Literature DB >> 18477405

K2D2: estimation of protein secondary structure from circular dichroism spectra.

Carolina Perez-Iratxeta¹, Miguel A Andrade-Navarro.

Abstract

BACKGROUND: Circular dichroism spectroscopy is a widely used technique to analyze the secondary structure of proteins in solution. Predictive methods use the circular dichroism spectra from proteins of known tertiary structure to assess the secondary structure contents of a protein with unknown structure given its circular dichroism spectrum.
RESULTS: We developed K2D2, a method with an associated web server to estimate protein secondary structure from circular dichroism spectra. The method uses a self-organized map of spectra from proteins with known structure to deduce a map of protein secondary structure that is used to do the predictions.
CONCLUSION: The K2D2 server is publicly accessible at http://www.ogic.ca/projects/k2d2/. It accepts as input a circular dichroism spectrum and outputs the estimated secondary structure content (alpha-helix and beta-strand) of the corresponding protein, as well as an estimated measure of error.
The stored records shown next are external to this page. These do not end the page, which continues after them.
theorem State.pplVerify_within {U : List Part} {z0 s : State} (hz : SameOutside U z0 s) (hU : Part.sub [.unit .ppl] U = true) : SameOutside U z0 (State.pplVerify s) := by
  unfold State.pplVerify
  try dsimp only
  repeat' first
    | (with_reducible assumption)
    | (with_reducible exact Part.sub_trans rfl hU)
    | (with_reducible exact Or.inl (Part.sub_trans rfl hU))
    | (with_reducible exact Or.inr rfl)
    | (with_reducible apply State.setPpl_within)
    | (with_reducible apply State.put_within)
    | (with_reducible apply State.each_within)
    | (with_reducible apply State.onlyIf_within)
    | (with_reducible apply State.foldl_within)
    | (intro x k hx)
    | (intro x hx)
    | split
    | (with_reducible apply SameOutside.built)

theorem execPplVerifyAgain_within (s : State) : Stays [.unit .ppl] s (execPplVerifyAgain s) := by
  have hU : Part.sub [.unit .ppl] [.unit .ppl] = true := rfl
  unfold execPplVerifyAgain
  try dsimp only
  repeat' first
    | (with_reducible assumption)
    | (with_reducible exact Part.sub_trans rfl hU)
    | (with_reducible exact Or.inl (Part.sub_trans rfl hU))
    | (with_reducible exact Or.inr rfl)
    | (with_reducible exact SameOutside.refl _ _)
    | (with_reducible apply Stays.next)
    | (with_reducible apply State.pplVerify_within)

theorem State.pplDiscard_within {U : List Part} {z0 s : State} (hz : SameOutside U z0 s) (hU : Part.sub [.unit .ppl, .unit .lgs] U = true) : SameOutside U z0 (State.pplDiscard s) := by
  unfold State.pplDiscard
  try dsimp only
  repeat' first
    | (with_reducible assumption)
    | (with_reducible exact Part.sub_trans rfl hU)
    | (with_reducible exact Or.inl (Part.sub_trans rfl hU))
    | (with_reducible exact Or.inr rfl)
    | (with_reducible apply State.discardStaged_within)

theorem execPplDiscard_within (s : State) : Stays [.unit .ppl, .unit .lgs] s (execPplDiscard s) := by
  have hU : Part.sub [.unit .ppl, .unit .lgs] [.unit .ppl, .unit .lgs] = true := rfl
  unfold execPplDiscard
  try dsimp only
  repeat' first
    | (with_reducible assumption)
    | (with_reducible exact Part.sub_trans rfl hU)
    | (with_reducible exact Or.inl (Part.sub_trans rfl hU))
    | (with_reducible exact Or.inr rfl)
    | (with_reducible exact SameOutside.refl _ _)
    | (with_reducible apply Stays.next)
    | (with_reducible apply State.pplDiscard_within)

theorem State.efuAdmit_within {U : List Part} {z0 s : State} (hz : SameOutside U z0 s) (hU : Part.sub [.unit .sch, .unit .clu, .unit .lgs] U = true) : SameOutside U z0 (State.efuAdmit s) := by
  unfold State.efuAdmit
  try dsimp only
  repeat' first
    | (with_reducible assumption)
    | (with_reducible exact Part.sub_trans rfl hU)
    | (with_reducible exact Or.inl (Part.sub_trans rfl hU))
    | (with_reducible exact Or.inr rfl)
    | (with_reducible apply State.admitStream_within)
    | (with_reducible apply State.endStream_within)
    | (with_reducible apply State.each_within)
    | (with_reducible apply State.onlyIf_within)
    | (with_reducible apply State.foldl_within)
    | (intro x k hx)

theorem State.swPlan_within {U : List Part} {z0 s : State} (hz : SameOutside U z0 s) (hU : Part.sub [.unit .oiu, .unit .psw, .unit .lgs] U = true) : SameOutside U z0 (State.swPlan s) := by
  unfold State.swPlan
  try dsimp only
  repeat' first
    | (with_reducible assumption)
    | (with_reducible exact Part.sub_trans rfl hU)
    | (with_reducible exact Or.inl (Part.sub_trans rfl hU))
    | (with_reducible exact Or.inr rfl)
    | (with_reducible apply State.swPermit_within)
    | (with_reducible apply State.put_within)
    | (with_reducible apply State.each_within)
    | (with_reducible apply State.onlyIf_within)
    | (with_reducible apply State.foldl_within)
    | (intro x k hx)

theorem State.installPlan_within {U : List Part} {z0 s : State} (hz : SameOutside U z0 s) (old : Option Plan) (p : Plan) (cold : Bool) (hU : Part.sub [.unit .ppl, .unit .sch, .unit .oiu, .unit .meu, .unit .efu, .unit .psw, .unit .clu, .unit .blu, .unit .lgs, .unit .alk, .unit .ntu, .unit .dse, .unit .upd, .unit .bcu, .unit .cgu, .allocator, .plan, .latches] U = true) : SameOutside U z0 (State.installPlan s old p cold) := by
  unfold State.installPlan
  try dsimp only
  repeat' first
    | (with_reducible assumption)
    | (with_reducible exact Part.sub_trans rfl hU)
    | (with_reducible exact Or.inl (Part.sub_trans rfl hU))
    | (with_reducible exact Or.inr rfl)
    | (with_reducible apply State.alkPlan_within)
    | (with_reducible apply State.allocEpoch_within)
    | (with_reducible apply State.dsePlan_within)
    | (with_reducible apply State.showPpl_within)
    | (with_reducible apply State.ntuPlan_within)
    | (with_reducible apply State.swPlan_within)
    | (with_reducible apply State.efuBind_within)
    | (with_reducible apply State.bindSlices_within)
    | (with_reducible apply State.trackIdle_within)
    | (with_reducible apply State.meuBind_within)
    | (with_reducible apply State.contact_within)
    | (with_reducible apply State.put_within)
    | (with_reducible apply State.efuAdmit_within)
    | (with_reducible apply State.each_within)
    | (with_reducible apply State.onlyIf_within)
    | (with_reducible apply State.foldl_within)
    | (intro x k hx)
    | (intro x hx)
    | split
    | (with_reducible apply SameOutside.built)
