-- ==== Sys2Proof/Laws/WithinSealed.lean ====
section
/-! SUPPORT. Every operation and every command of the sealed commands leaves the parts of the block alone that it does not touch (Laws/Within.lean). -/

namespace Sys2Proof.Machine

open Sys2Proof

theorem State.scPlanActivate_within {U : List Part} {z0 s : State} (hz : SameOutside U z0 s) (keyId : Nat) (scSeq : Nat) (b : List Nat) (hU : Part.sub [.unit .ppl, .unit .sch, .unit .oiu, .unit .meu, .unit .efu, .unit .psw, .unit .clu, .unit .blu, .unit .lgs, .unit .alk, .unit .ntu, .unit .dse, .unit .upd, .unit .bcu, .unit .cgu, .allocator, .plan, .latches] U = true) : EndsIn U z0 (State.scPlanActivate s keyId scSeq b) := by
  unfold State.scPlanActivate
  try dsimp only
  repeat' first
    | (with_reducible assumption)
    | (with_reducible exact Part.sub_trans rfl hU)
    | (with_reducible exact Or.inl (Part.sub_trans rfl hU))
    | (with_reducible exact Or.inr rfl)
    | (with_reducible exact EndsIn.error _)
    | (with_reducible apply EndsIn.ok)
    | (with_reducible apply State.setPpl_within)
    | (with_reducible apply State.arrange_within)
    | (with_reducible apply State.disarm_within)
    | (with_reducible apply State.each_within)
    | (with_reducible apply State.onlyIf_within)
    | (with_reducible apply State.foldl_within)
    | (intro x k hx)
    | (intro x hx)
    | split
    | (with_reducible apply SameOutside.built)

theorem State.takeCalibration_within {U : List Part} {z0 s : State} (hz : SameOutside U z0 s) (c : Nat × List Nat) (hU : Part.sub [.unit .meu] U = true) : SameOutside U z0 (State.takeCalibration s c) := by
  unfold State.takeCalibration
  try dsimp only
  repeat' first
    | (with_reducible assumption)
    | (with_reducible exact Part.sub_trans rfl hU)
    | (with_reducible exact Or.inl (Part.sub_trans rfl hU))
    | (with_reducible exact Or.inr rfl)
    | (with_reducible apply State.setChan_within)
    | (with_reducible apply State.put_within)

theorem State.scMeuCalibrate_within {U : List Part} {z0 s : State} (hz : SameOutside U z0 s) (b : List Nat) (hU : Part.sub [.unit .meu, .unit .lgs] U = true) : EndsIn U z0 (State.scMeuCalibrate s b) := by
  unfold State.scMeuCalibrate
  try dsimp only
  repeat' first
    | (with_reducible assumption)
    | (with_reducible exact Part.sub_trans rfl hU)
    | (with_reducible exact Or.inl (Part.sub_trans rfl hU))
    | (with_reducible exact Or.inr rfl)
    | (with_reducible exact EndsIn.error _)
    | (with_reducible apply EndsIn.ok)
    | (with_reducible apply State.showCal_within)
    | (with_reducible apply State.showShift_within)
    | (with_reducible apply State.raise2_within)
    | (with_reducible apply State.takeCalibration_within)
    | (with_reducible apply State.count_within)
    | (with_reducible apply State.catchUp_within)
    | (with_reducible apply State.each_within)
    | (with_reducible apply State.onlyIf_within)
    | (with_reducible apply State.foldl_within)
    | (intro x k hx)
    | (intro x hx)
    | split
    | (with_reducible apply SameOutside.built)

theorem State.scBluHwmReset_within {U : List Part} {z0 s : State} (hz : SameOutside U z0 s) (b : List Nat) (hU : Part.sub [.unit .blu, .unit .lgs] U = true) : EndsIn U z0 (State.scBluHwmReset s b) := by
  unfold State.scBluHwmReset
  try dsimp only
  repeat' first
    | (with_reducible assumption)
    | (with_reducible exact Part.sub_trans rfl hU)
    | (with_reducible exact Or.inl (Part.sub_trans rfl hU))
    | (with_reducible exact Or.inr rfl)
    | (with_reducible exact EndsIn.error _)
    | (with_reducible apply EndsIn.ok)
    | (with_reducible apply State.advanceH_within)
    | (with_reducible apply State.raise_within)
    | (with_reducible apply State.put64_within)
    | (with_reducible apply State.put_within)
    | (with_reducible apply State.each_within)
    | (with_reducible apply State.onlyIf_within)
    | (with_reducible apply State.foldl_within)
    | (intro x k hx)
    | (intro x hx)
    | split
    | (with_reducible apply SameOutside.built)

theorem State.scTamperConfig_within {U : List Part} {z0 s : State} (hz : SameOutside U z0 s) (b : List Nat) (hU : Part.sub [.unit .blu] U = true) : EndsIn U z0 (State.scTamperConfig s b) := by
  unfold State.scTamperConfig
  try dsimp only
  repeat' first
    | (with_reducible assumption)
    | (with_reducible exact Part.sub_trans rfl hU)
    | (with_reducible exact Or.inl (Part.sub_trans rfl hU))
    | (with_reducible exact Or.inr rfl)
    | (with_reducible exact EndsIn.error _)
    | (with_reducible apply EndsIn.ok)
    | (with_reducible apply State.put_within)
    | (with_reducible apply State.each_within)
    | (with_reducible apply State.onlyIf_within)
    | (with_reducible apply State.foldl_within)
    | (intro x k hx)
    | (intro x hx)
    | split

theorem State.scSealAck_within {U : List Part} {z0 s : State} (hz : SameOutside U z0 s) (b : List Nat) (hU : Part.sub [.unit .blu, .unit .lgs] U = true) : EndsIn U z0 (State.scSealAck s b) := by
  unfold State.scSealAck
  try dsimp only
  repeat' first
    | (with_reducible assumption)
    | (with_reducible exact Part.sub_trans rfl hU)
    | (with_reducible exact Or.inl (Part.sub_trans rfl hU))
    | (with_reducible exact Or.inr rfl)
    | (with_reducible exact EndsIn.error _)
    | (with_reducible apply EndsIn.ok)
    | (with_reducible apply State.raise_within)
    | (with_reducible apply State.showFlags_within)
    | (with_reducible apply State.put_within)
    | (with_reducible apply State.each_within)
    | (with_reducible apply State.onlyIf_within)
    | (with_reducible apply State.foldl_within)
    | (intro x k hx)
    | (intro x hx)
    | split
    | (with_reducible apply SameOutside.built)

theorem State.scLgsRetention_within {U : List Part} {z0 s : State} (hz : SameOutside U z0 s) (b : List Nat) (hU : Part.sub [.unit .lgs] U = true) : EndsIn U z0 (State.scLgsRetention s b) := by
  unfold State.scLgsRetention
  try dsimp only
  repeat' first
    | (with_reducible assumption)
    | (with_reducible exact Part.sub_trans rfl hU)
    | (with_reducible exact Or.inl (Part.sub_trans rfl hU))
    | (with_reducible exact Or.inr rfl)
    | (with_reducible exact EndsIn.error _)
    | (with_reducible apply EndsIn.ok)
    | (with_reducible apply State.showLgs_within)
    | (with_reducible apply State.put_within)
    | (with_reducible apply State.each_within)
    | (with_reducible apply State.onlyIf_within)
    | (with_reducible apply State.foldl_within)
    | (intro x k hx)
    | (intro x hx)
    | split

theorem State.scLgsAck_within {U : List Part} {z0 s : State} (hz : SameOutside U z0 s) (b : List Nat) (hU : Part.sub [] U = true) : EndsIn U z0 (State.scLgsAck s b) := by
  unfold State.scLgsAck
  try dsimp only
  repeat' first
    | (with_reducible assumption)
    | (with_reducible exact Part.sub_trans rfl hU)
    | (with_reducible exact Or.inl (Part.sub_trans rfl hU))
    | (with_reducible exact Or.inr rfl)
    | (with_reducible exact EndsIn.error _)
    | (with_reducible apply EndsIn.ok)
    | (with_reducible apply State.each_within)
    | (with_reducible apply State.onlyIf_within)
    | (with_reducible apply State.foldl_within)
    | (intro x k hx)
    | (intro x hx)
    | split

theorem State.scKeyGen_within {U : List Part} {z0 s : State} (hz : SameOutside U z0 s) (b : List Nat) (hU : Part.sub [.unit .lgs, .unit .sec] U = true) : EndsIn U z0 (State.scKeyGen s b) := by
  unfold State.scKeyGen
  try dsimp only
  repeat' first
    | (with_reducible assumption)
    | (with_reducible exact Part.sub_trans rfl hU)
    | (with_reducible exact Or.inl (Part.sub_trans rfl hU))
    | (with_reducible exact Or.inr rfl)
    | (with_reducible exact EndsIn.error _)
    | (with_reducible apply EndsIn.ok)
    | (with_reducible apply State.randomBits_within)
    | (with_reducible apply State.newKey_within)
    | (with_reducible apply State.writeShadow_within)
    | (with_reducible apply State.each_within)
    | (with_reducible apply State.onlyIf_within)
    | (with_reducible apply State.foldl_within)
    | (intro x k hx)
    | (intro x hx)
    | (with_reducible refine SameOutside.snd ?_ (by assumption))
    | split
    | (with_reducible apply SameOutside.built)

theorem State.scKeyLoad_within {U : List Part} {z0 s : State} (hz : SameOutside U z0 s) (scSeq : Nat) (b : List Nat) (hU : Part.sub [.unit .lgs, .unit .sec] U = true) : EndsIn U z0 (State.scKeyLoad s scSeq b) := by
  unfold State.scKeyLoad
  try dsimp only
  repeat' first
    | (with_reducible assumption)
    | (with_reducible exact Part.sub_trans rfl hU)
    | (with_reducible exact Or.inl (Part.sub_trans rfl hU))
    | (with_reducible exact Or.inr rfl)
    | (with_reducible exact EndsIn.error _)
    | (with_reducible apply EndsIn.ok)
    | (with_reducible apply State.writeShadow_within)
    | (with_reducible apply State.each_within)
    | (with_reducible apply State.onlyIf_within)
    | (with_reducible apply State.foldl_within)
    | (intro x k hx)
    | (intro x hx)
    | split

theorem State.scKeyCommit_within {U : List Part} {z0 s : State} (hz : SameOutside U z0 s) (scSeq : Nat) (b : List Nat) (hU : Part.sub [.unit .lgs, .unit .sec] U = true) : EndsIn U z0 (State.scKeyCommit s scSeq b) := by
  unfold State.scKeyCommit
  try dsimp only
  repeat' first
    | (with_reducible assumption)
    | (with_reducible exact Part.sub_trans rfl hU)
    | (with_reducible exact Or.inl (Part.sub_trans rfl hU))
    | (with_reducible exact Or.inr rfl)
    | (with_reducible exact EndsIn.error _)
    | (with_reducible apply EndsIn.ok)
    | (with_reducible apply State.flipSlot_within)
    | (with_reducible apply State.each_within)
    | (with_reducible apply State.onlyIf_within)
    | (with_reducible apply State.foldl_within)
    | (intro x k hx)
    | (intro x hx)
    | split

theorem State.scKeyAbort_within {U : List Part} {z0 s : State} (hz : SameOutside U z0 s) (b : List Nat) (hU : Part.sub [.unit .lgs, .unit .sec] U = true) : EndsIn U z0 (State.scKeyAbort s b) := by
  unfold State.scKeyAbort
  try dsimp only
  repeat' first
    | (with_reducible assumption)
    | (with_reducible exact Part.sub_trans rfl hU)
    | (with_reducible exact Or.inl (Part.sub_trans rfl hU))
    | (with_reducible exact Or.inr rfl)
    | (with_reducible exact EndsIn.error _)
    | (with_reducible apply EndsIn.ok)
    | (with_reducible apply State.dropShadow_within)
    | (with_reducible apply State.each_within)
    | (with_reducible apply State.onlyIf_within)
    | (with_reducible apply State.foldl_within)
    | (intro x k hx)
    | (intro x hx)
    | split

theorem State.eraseSlot_within {U : List Part} {z0 s : State} (hz : SameOutside U z0 s) (k : Nat) (why : Nat) (hU : Part.sub [.unit .lgs, .unit .sec] U = true) : SameOutside U z0 (State.eraseSlot s k why) := by
  unfold State.eraseSlot
  try dsimp only
  repeat' first
    | (with_reducible assumption)
    | (with_reducible exact Part.sub_trans rfl hU)
    | (with_reducible exact Or.inl (Part.sub_trans rfl hU))
    | (with_reducible exact Or.inr rfl)
    | (with_reducible apply State.setSlot_within)
    | (with_reducible apply State.raise2_within)

theorem State.scKeyErase_within {U : List Part} {z0 s : State} (hz : SameOutside U z0 s) (scSeq : Nat) (b : List Nat) (hU : Part.sub [.unit .lgs, .unit .sec] U = true) : EndsIn U z0 (State.scKeyErase s scSeq b) := by
  unfold State.scKeyErase
  try dsimp only
  repeat' first
    | (with_reducible assumption)
    | (with_reducible exact Part.sub_trans rfl hU)
    | (with_reducible exact Or.inl (Part.sub_trans rfl hU))
    | (with_reducible exact Or.inr rfl)
    | (with_reducible exact EndsIn.error _)
    | (with_reducible apply EndsIn.ok)
    | (with_reducible apply State.eraseSlot_within)
    | (with_reducible apply State.each_within)
    | (with_reducible apply State.onlyIf_within)
    | (with_reducible apply State.foldl_within)
    | (intro x k hx)
    | (intro x hx)
    | split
Entities: Chemical Disease Gene

Mesh：

Year: 2008 PMID： 18477405 PMCID： PMC2397409 DOI： 10.1186/1472-6807-8-25

Source DB: PubMed Journal: BMC Struct Biol ISSN： 1472-6807

Background

Circular dichroism (CD) spectroscopy is a widely used technique to analyze the secondary structure of proteins in solution. It is based on the dependence of the optical activity of the protein in the 170–240 nm wavelength with the backbone orientation of the peptide bonds with minor influences from the side chains [1]. Different types of secondary structure producing characteristic spectra, the spectrum of a given protein can be used to estimate its percentage content on the major secondary structure types. During the past 30 years, many methods that address this problem have been developed, which apply a variety of approaches from singular value decomposition to optimization algorithms, regression or neural networks [2-13]. One of these methods is K2D [8]. It uses a self-organizing map (SOM) algorithm, a type of neural network. Spectra from proteins with solved tertiary structure are used as training set to produce the SOM. From the resulting map of spectra, "secondary structure maps" are derived. The secondary structure map is directly related to the spectra SOM and this relation is applied to estimate the percentages of content in alpha helix and beta strand of a protein given its CD spectrum. Here we present K2D2, a re-implementation of K2D using the latest version of the SOM_PAK package [14]. K2D2 accepts a broader wavelength range for the input spectra, 190 to 240 nm further to the 200 to 240 nm wavelength range originally accepted by K2D, and has been trained with a much extended set of spectra. As a result K2D2 displays a considerable advance in performance over K2D.

Implementation

CD spectra and structural data

A number of 43 CD spectra from proteins was obtained from CDPRO reference set CDDATA.43 constructed from different contributors (W. C. Johnson and [15-17]). It consists of spectra for soluble proteins with a variety of secondary structure composition: mainly alpha (myoglobin, hemoglobin, hemerythrin, etc.), mainly beta (elastase, tumor necrosis factor, alpha-chymotrypsin, etc.) and alpha/beta (triose phosphate isomerase, lactate dehydrogenase, lysozime, thermolysine, etc) (see Table 1). Our attempt to use a larger CD data set that includes 13 transmembrane proteins resulted in a poorer performance of the method, which suggests that these proteins require a specialized method trained only with transmembrane proteins. The difficulties in predicting the secondary structure of transmembrane proteins with CD methods trained with globular proteins have been noted before [18].

Table 1

Performance on benchmarks for K2D and K2D2.

				α		β
METHOD	Ref-set	Eval-set	WRange	RMSD	r	RMSD	r

K2D	24	24	200–240	0.11	0.91	0.14	0.73
		43	200–240	0.12	0.91	0.13	0.66
K2D2	49	43	200–240	0.10	0.90	0.10	0.78
		43	190–240	0.08	0.93	0.09	0.82

Ref-set: number of proteins in the reference or training set. Eval-set: number of proteins used to evaluate the performance. Wrange: spectra wave length range. α: alpha helix. β: beta strand. RMSD: root mean square deviation. r: Pearson correlation coefficient. Results for K2D evaluated with 24 proteins are taken from [8].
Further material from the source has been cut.